The architecture of Triton Serve is quite straightforward: the overall system is composed of a single management backend, a single reverse proxy/load balancer, and a variable number of Triton container instances.
The backend represents the main entry point of the tool. This service provides standard a REST API with operations such as:
- CRUD endpoints to manage models (upload, update, delete models and so on)
- CRUD endpoints to manage services (create, update, delete Triton services)
This service aims to simplify the model deployment phase for every user, even without prior knowledge about Docker or best practices for model deployment in general. The backend internally handles that part by taking the list of models to deploy, and by doing the necessary actions to make them available through an NVIDIA Triton Inference Server instance.
The "proxy" actually provides several features:
- it acts as the main (and only) entry point for every service in the framework
- it automatically registers the Triton services under a subpath dynamically
- it handles the on-demand provision of these services, using Sablier.

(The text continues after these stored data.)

/-- A word is illegal when no instruction has it (R93). -/
theorem decode_error_iff : (∃ e, decode w = .error e) ↔ ∀ i, w ≠ encode i := by
  simp only [ne_eq, ← decode_eq_ok_iff]
  cases decode w <;> simp

namespace CmdFields

/-- The well-formed fields are those of the instructions (R92). -/
theorem wf_iff_eq_instrFields : f.wf = true ↔ ∃ i, f = instrFields i := by
  constructor
  · obtain ⟨op, cipher, mode, pad, zero⟩ := f
    intro h
    simp only [wf, Bool.and_eq_true, zeroHeld, beq_iff_eq] at h
    obtain ⟨hop, hfields, hoffered, hbare, rfl⟩ := h
    simp only [opDefined, Bool.or_eq_true, beq_iff_eq] at hop
    rcases hop with rfl | rfl
    · simp only [combinationOffered, hfields, bne_self_eq_false, Bool.not_true, Bool.false_or, Bool.or_eq_true,
        Bool.and_eq_true, beq_iff_eq] at hoffered
      rcases hoffered with ⟨rfl, rfl, rfl⟩ | ⟨rfl, rfl, rfl⟩
      · exact ⟨.encAesCbcPkcs7, rfl⟩
      · exact ⟨.encDesEcbNone, rfl⟩
    · simp only [clearBare, bne_self_eq_false, Bool.false_or, Bool.and_eq_true, beq_iff_eq] at hbare
      obtain ⟨rfl, rfl, rfl⟩ := hbare
      exact ⟨.clear, rfl⟩
  · rintro ⟨i, rfl⟩
    cases i <;> rfl

theorem opDefined_eq_false : f.opDefined = false ↔ f.op = 0 ∨ 3 ≤ f.op.toNat := by
  simp only [opDefined, Bool.or_eq_false_iff, beq_eq_false_iff_ne]
  bv_omega

theorem fieldsDefined_eq_false :
    f.fieldsDefined = false ↔ f.op = 1 ∧ (2 ≤ f.cipher.toNat ∨ 2 ≤ f.mode.toNat ∨ 2 ≤ f.pad.toNat) := by
  simp only [fieldsDefined, Bool.or_eq_false_iff, bne_eq_false_iff_eq, Bool.and_eq_false_iff, decide_eq_false_iff_not, not_lt]

theorem clearBare_eq_false : f.clearBare = false ↔ f.op = 2 ∧ (f.cipher ≠ 0 ∨ f.mode ≠ 0 ∨ f.pad ≠ 0) := by
  simp only [clearBare, Bool.or_eq_false_iff, bne_eq_false_iff_eq, Bool.and_eq_false_iff, beq_eq_false_iff_ne]

theorem zeroHeld_eq_false : f.zeroHeld = false ↔ f.zero ≠ 0 := by
  rw [zeroHeld, beq_eq_false_iff_ne]

/-- The six combinations of defined values that are not offered (R95 (c)). -/
theorem combinationOffered_eq_false : f.combinationOffered = false ↔ f.op = 1 ∧
    ((f.cipher = 0 ∧ f.mode = 0 ∧ f.pad = 0) ∨ (f.cipher = 0 ∧ f.mode = 0 ∧ f.pad = 1) ∨
      (f.cipher = 0 ∧ f.mode = 1 ∧ f.pad = 0) ∨ (f.cipher = 1 ∧ f.mode = 0 ∧ f.pad = 1) ∨
      (f.cipher = 1 ∧ f.mode = 1 ∧ f.pad = 0) ∨ (f.cipher = 1 ∧ f.mode = 1 ∧ f.pad = 1)) := by
  simp only [combinationOffered, fieldsDefined]
  generalize f.cipher = c, f.mode = m, f.pad = p
  by_cases h : f.op = 1
  case pos =>
    rw [h]
    revert c m p
    decide
  case neg => simp only [bne_iff_ne.2 h, Bool.true_or, Bool.true_eq_false, h, false_and]

/-- Malformed fields fail one of the five checks, each a class of R95. -/
theorem wf_eq_false : f.wf = false ↔ f.opDefined = false ∨ f.fieldsDefined = false ∨ f.combinationOffered = false ∨
    f.clearBare = false ∨ f.zeroHeld = false := by
  simp only [wf, Bool.and_eq_false_iff]

end CmdFields

/-- Bits 9:0 are the four fields below `ZERO`, in order (R91). -/
theorem extractLsb'_ten {n : Nat} (x : BitVec n) :
    x.extractLsb' 8 2 ++ (x.extractLsb' 6 2 ++ (x.extractLsb' 4 2 ++ x.extractLsb' 0 4)) = x.extractLsb' 0 10 := by
  simp only [BitVec.extractLsb'_append_extractLsb'_eq_extractLsb']

/-- Bits 9:0 of a word are told by its four fields below `ZERO`, and tell them (R91). -/
theorem lowTen_eq_iff (k : BitVec 10) : w.extractLsb' 0 10 = k ↔
    (fieldsOf w).op = k.extractLsb' 0 4 ∧ (fieldsOf w).cipher = k.extractLsb' 4 2 ∧
      (fieldsOf w).mode = k.extractLsb' 6 2 ∧ (fieldsOf w).pad = k.extractLsb' 8 2 := by
  constructor
  · rintro rfl
    refine ⟨?_, ?_, ?_, ?_⟩ <;> exact (BitVec.extractLsb'_extractLsb'_of_le (by decide)).symm
  · rintro ⟨hop, hcipher, hmode, hpad⟩
    rw [← BitVec.extractLsb'_eq_self (x := k), ← extractLsb'_ten k, ← hop, ← hcipher, ← hmode, ← hpad]
    exact (extractLsb'_ten w).symm

theorem combinationOffered_fieldsOf_eq_false : (fieldsOf w).combinationOffered = false ↔
    w.extractLsb' 0 10 = 0x001 ∨ w.extractLsb' 0 10 = 0x101 ∨ w.extractLsb' 0 10 = 0x041 ∨
      w.extractLsb' 0 10 = 0x111 ∨ w.extractLsb' 0 10 = 0x051 ∨ w.extractLsb' 0 10 = 0x151 := by
  simp only [CmdFields.combinationOffered_eq_false, lowTen_eq_iff, and_or_left]
  rfl

/-- A word is illegal when its fields are malformed. -/
theorem decode_error_iff_wf : (∃ e, decode w = .error e) ↔ (fieldsOf w).wf = false := by
  rw [decode_error_iff, ← Bool.not_eq_true, CmdFields.wf_iff_eq_instrFields, not_exists]
  exact forall_congr' fun _ => not_congr (decode_eq_ok_iff.symm.trans decodeFields_eq_ok_iff)

end Sys2Proof

namespace Sys2Proof.Machine

/-- A failure leaves the reset state but for the code of its kind (R259). -/
theorem raise_eq_resetWith (k : ErrorKind) (s : State) : raise k s =
    { State.resetWith s.params with err := k.code, inputs := s.inputs, response := s.response } := rfl

end Sys2Proof.Machine

namespace Sys2Proof.Safety

open Sys2Proof.Machine

/-- Settles O1: only the word of an instruction decodes to it. -/
theorem decodeMatchesOpcodeMap : Obligations.DecodeMatchesOpcodeMap := by
  refine ⟨fun w i => ?_, rfl, rfl, rfl⟩
  rw [decode_eq_ok_iff]
  cases i <;> simp

/-- Settles O2: an illegal word is no instruction's word, and its fields fail one of the five checks; `CHECK` fails with
`IllegalCommand` whichever it is. -/
theorem illegalWordsFallInFiveClasses : Obligations.IllegalWordsFallInFiveClasses := by
  refine ⟨fun w => ?none_of_three, fun w => ?class_of_field, fun s w w' hp hw hw' => ?treated_alike⟩
  case none_of_three =>
    rw [decode_error_iff]
    refine ⟨fun h => ⟨h .encAesCbcPkcs7, h .encDesEcbNone, h .clear⟩, fun ⟨haes, hdes, hclear⟩ i => ?_⟩
    cases i with
    | encAesCbcPkcs7 => exact haes
    | encDesEcbNone => exact hdes
    | clear => exact hclear
  case class_of_field =>
    rw [decode_error_iff_wf, CmdFields.wf_eq_false, CmdFields.opDefined_eq_false, CmdFields.fieldsDefined_eq_false,
      combinationOffered_fieldsOf_eq_false, CmdFields.clearBare_eq_false, CmdFields.zeroHeld_eq_false]
    rfl
  case treated_alike =>
    obtain ⟨e, he⟩ := hw
    obtain ⟨e', he'⟩ := hw'
    rw [sequencerTurn_illegal (s := { s with cmdw := w }) hp he, sequencerTurn_illegal (s := { s with cmdw := w' }) hp he']
    rfl

/-- Settles O19: the write issues the word, and the turn after it raises `IllegalCommand`, which wipes every operand. -/
theorem illegalWordFailsInOneStep : Obligations.IllegalWordFailsInOneStep := by
  rintro s w rest hp ⟨e, he⟩
  have not_clear : decode w ≠ .ok .clear := by simp [he]
  refine ⟨issueWord w (respond .okay { s with inputs := .sequencer :: rest }), ?issued, rfl, rfl, rfl, rfl,
    fun _ => rfl, ?fails⟩
  case issued => exact (step_of_input rfl).trans (takeInput_cmd hp not_clear)
  case fails =>
    rw [step_of_input (x := .sequencer) rfl, takeInput, sequencerTurn_illegal rfl he, raise_eq_resetWith]
    rfl

end Sys2Proof.Safety
end

section
/-! SUPPORT. The life of a command: how it is issued (R111), `CLEAR` (R113), and what every completion wipes (R125). -/

namespace Sys2Proof.Machine

variable {s t : State} {w : Word} {i : Instr}

/-- `CMD` is at address 0, whatever the buffer size (R65). -/
theorem access_zero (p : Params) : access p 0 = some .cmd := rfl

/-- The `IDLE` step of an encryption command is the issue of its word (R111). -/
theorem exec_of_idle (hp : s.phase = .idle) (hi : i ≠ .clear) : exec i s = .next (issueWord (encode i) s) := by
  cases i with
  | clear => exact absurd rfl hi
  | encAesCbcPkcs7 => simp only [exec, execEncAesCbcPkcs7, hp]
  | encDesEcbNone => simp only [exec, execEncDesEcbNone, hp]

/-- In `IDLE`, `CLEAR` completes at once, in the reset state (R113). -/
theorem exec_clear_of_idle (hp : s.phase = .idle) : exec .clear s = .next (resetCore s) := by
  rw [← clearAll_eq_resetCore hp]
  simp only [exec, execClear, hp]

/-- `CLEAR` has no other step than the one in `IDLE` (R114). -/
theorem exec_clear_eq_next : exec .clear s = .next t ↔ s.phase = .idle ∧ t = resetCore s := by
  constructor
  · intro h
    cases hp : s.phase with
    | idle => exact ⟨rfl, Host.Outcome.next.inj (h.symm.trans (exec_clear_of_idle hp))⟩
    | check | block =>
      simp only [exec, execClear, hp] at h
      cases h
  · rintro ⟨hp, rfl⟩
    exact exec_clear_of_idle hp

/-- A command written to `CMD` in `IDLE` takes its `IDLE` step within the write (R111). -/
theorem takeInput_cmd_of_ok (hp : s.phase = .idle) (hd : decode w = .ok i) :
    takeInput (.hostWrite 0 w) s = exec i (respond .okay s) := by
  rw [takeInput, hostWrite_cmd (access_zero _) hp, writeCmd, hd]

/-- A `CLEAR` written to `CMD` in `IDLE` completes within the write (R113). -/
theorem step_hostWrite_clear (hp : s.phase = .idle) (hd : decode w = .ok .clear) (rest : List Input) :
    step { s with inputs := .hostWrite 0 w :: rest } =
      .next (resetCore { s with inputs := rest, response := some .okay }) :=
  calc step { s with inputs := .hostWrite 0 w :: rest }
    _ = takeInput (.hostWrite 0 w) { s with inputs := rest } := step_of_input rfl
    _ = exec .clear (respond .okay { s with inputs := rest }) := takeInput_cmd_of_ok hp hd
    _ = .next (resetCore (respond .okay { s with inputs := rest })) := exec_clear_of_idle hp

/-- `Wipe()` changes nothing: every input and every intermediate value is zero (R125). -/
def Wiped (s : State) : Prop := wipe s = s

/-- `Wipe()` is the last change of each completion (R124). -/
theorem wiped_raise (k : ErrorKind) (s : State) : Wiped (raise k s) := rfl

theorem wiped_completeSuccess (n : Word) (s : State) : Wiped (completeSuccess n s) := rfl

theorem wiped_resetCore (s : State) : Wiped (resetCore s) := rfl

/-- A turn that ends a running command completes it (R124): it raised a kind, or the last block was done. -/
theorem Turn.completes (h : Turn s t) (hs : s.phase ≠ .idle) (ht : t.phase = .idle) :
    (∃ k, t = raise k s) ∨ ∃ n, t = completeSuccess n s := by
  cases h with
  | rest hp => exact absurd hp hs
  | illegal | aesFails | desFails | aesPrimFails | desPrimFails => exact .inl ⟨_, rfl⟩
  | aesFinishes | desFinishes => exact .inr ⟨_, rfl⟩
  | aesStarts | desStarts => cases ht
  | aesBlock hp | desBlock hp => exact absurd (hp.symm.trans ht) (by decide)

theorem getElem_zeroBytes {n j : Nat} (h : j < n) : (zeroBytes n)[j] = 0 := Vector.getElem_replicate h

theorem getElem_zeroSchedule {j k : Nat} (hj : j < 60) (hk : k < 4) : zeroSchedule[j][k] = 0 := by
  simp only [zeroSchedule, Vector.getElem_replicate, getElem_zeroBytes]

theorem getElem_zeroKeys {j : Nat} (h : j < 16) : zeroKeys[j] = 0 := Vector.getElem_replicate h

end Sys2Proof.Machine

namespace Sys2Proof.Safety

open Sys2Proof.Machine

/-- Settles O21: a completion is a failure or a success, `CLEAR` leaves the reset state, and each of them ends in `Wipe()`. -/
theorem completionWipesOperands : Obligations.CompletionWipesOperands := by
  intro s t h
  have wiped : Wiped t := by
    rcases h with ⟨hs, hturn, ht⟩ | hclear
    · rcases (turn_of_sequencerTurn hturn).completes hs ht with ⟨k, rfl⟩ | ⟨n, rfl⟩
      · exact wiped_raise k s
      · exact wiped_completeSuccess n s
    · obtain ⟨-, rfl⟩ := exec_clear_eq_next.1 hclear
      exact wiped_resetCore s
  rw [← wiped]
  exact ⟨rfl, rfl, rfl, fun _ => getElem_zeroBytes, fun _ => getElem_zeroBytes, fun _ => rfl, rfl, rfl, rfl,
    fun _ => getElem_zeroBytes, fun _ _ => getElem_zeroSchedule, rfl, fun _ => getElem_zeroKeys⟩

/-- Settles O17: the write to `CMD` is the `IDLE` step of the command, an issue unless it is `CLEAR`. -/
theorem issueLatchesTheWord : Obligations.IssueLatchesTheWord := by
  intro s w rest hp
  refine ⟨fun hd => (step_of_input rfl).trans (takeInput_cmd hp hd), ?aes, ?des, fun _ => rfl, fun hd => ?clear⟩
  case aes | des =>
    rintro rfl
    exact exec_of_idle hp (by decide)
  case clear =>
    exact ⟨_, exec_clear_of_idle hp, rfl, step_hostWrite_clear hp hd rest⟩

/-- Settles O18: `CLEAR` in `IDLE` is the reset of the hardware, and a busy port drops it. -/
theorem clearCompletesInResetState : Obligations.ClearCompletesInResetState :=
  ⟨fun s hp => ⟨resetCore s, exec_clear_of_idle hp, rfl, exec_clear_of_idle rfl, step_hostWrite_clear hp rfl,
    fun hreset => hreset.symm⟩, fun s rest hp => step_hostWrite_of_busy hp rfl (.inl (by decide)) rest⟩

end Sys2Proof.Safety
end

section
/-! SUPPORT. The S-box as R143 constructs it: inversion in the field of R142, then an affine map. -/

namespace Sys2Proof.Machine

open Sys2Proof.Safety

/-- The affine map of R143. -/
def sboxAffine (b : Byte) : Byte :=
  b ^^^ b.rotateLeft 4 ^^^ b.rotateLeft 3 ^^^ b.rotateLeft 2 ^^^ b.rotateLeft 1 ^^^ 0x63#8

/-- The inverse of the affine map of R143. -/
def sboxUnaffine (c : Byte) : Byte := c.rotateLeft 6 ^^^ c.rotateLeft 3 ^^^ c.rotateLeft 1 ^^^ 0x05#8

/-- The field inverse of `a`, 0 for 0, as the table of R143 has it: its entry without the affine map. -/
def sboxInverse (a : Byte) : Byte := sboxUnaffine (sbox a)

/-- Rotation to the left by `r` takes bit `i` from bit `i - r`. -/
theorem getLsbD_sboxAffine (b : Byte) {i : Nat} (hi : i < 8) : (sboxAffine b).getLsbD i =
    (b.getLsbD i ^^ b.getLsbD ((i + 4) % 8) ^^ b.getLsbD ((i + 5) % 8) ^^ b.getLsbD ((i + 6) % 8) ^^
      b.getLsbD ((i + 7) % 8) ^^ (0x63#8).getLsbD i) := by
  simp only [sboxAffine, BitVec.getLsbD_xor, BitVec.getLsbD_rotateLeft]
  interval_cases i <;> simp

theorem sboxAffine_sboxUnaffine : ∀ c : Byte, sboxAffine (sboxUnaffine c) = c := by decide +kernel

theorem sboxUnaffine_sboxAffine : ∀ b : Byte, sboxUnaffine (sboxAffine b) = b := by decide +kernel

theorem sboxAffine_sboxInverse (a : Byte) : sboxAffine (sboxInverse a) = sbox a := sboxAffine_sboxUnaffine (sbox a)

In practice, Triton services are nothing more than a vanilla Triton container, programmatically launched and managed by the backend service. These containers are launched in explicit mode so that only the required list of models is loaded on startup.
The framework uses docker-compose, and it can be run through the provided makefile with a few commands.
$ make run TARGET=dev|prod [ARGS="-d --build..."]It is also possible to run on cpu-only mode (thus removing the GPU capabilities) by adding the optional PROFILE parameter.
For instance:
$ make run TARGET=dev PROFILE=cpuThe main bulk of code is Python-based: the development only requires a working Python environment. The following commands provide an example of development installation.
$ git clone https://github.com/links-ads/triton-serve
$ cd triton-serve
$ python -m venv .venv
$ source .venv/bin/activate # On Windows, use .venv\Scripts\activate
$ pip install -e .[dev,test,docs]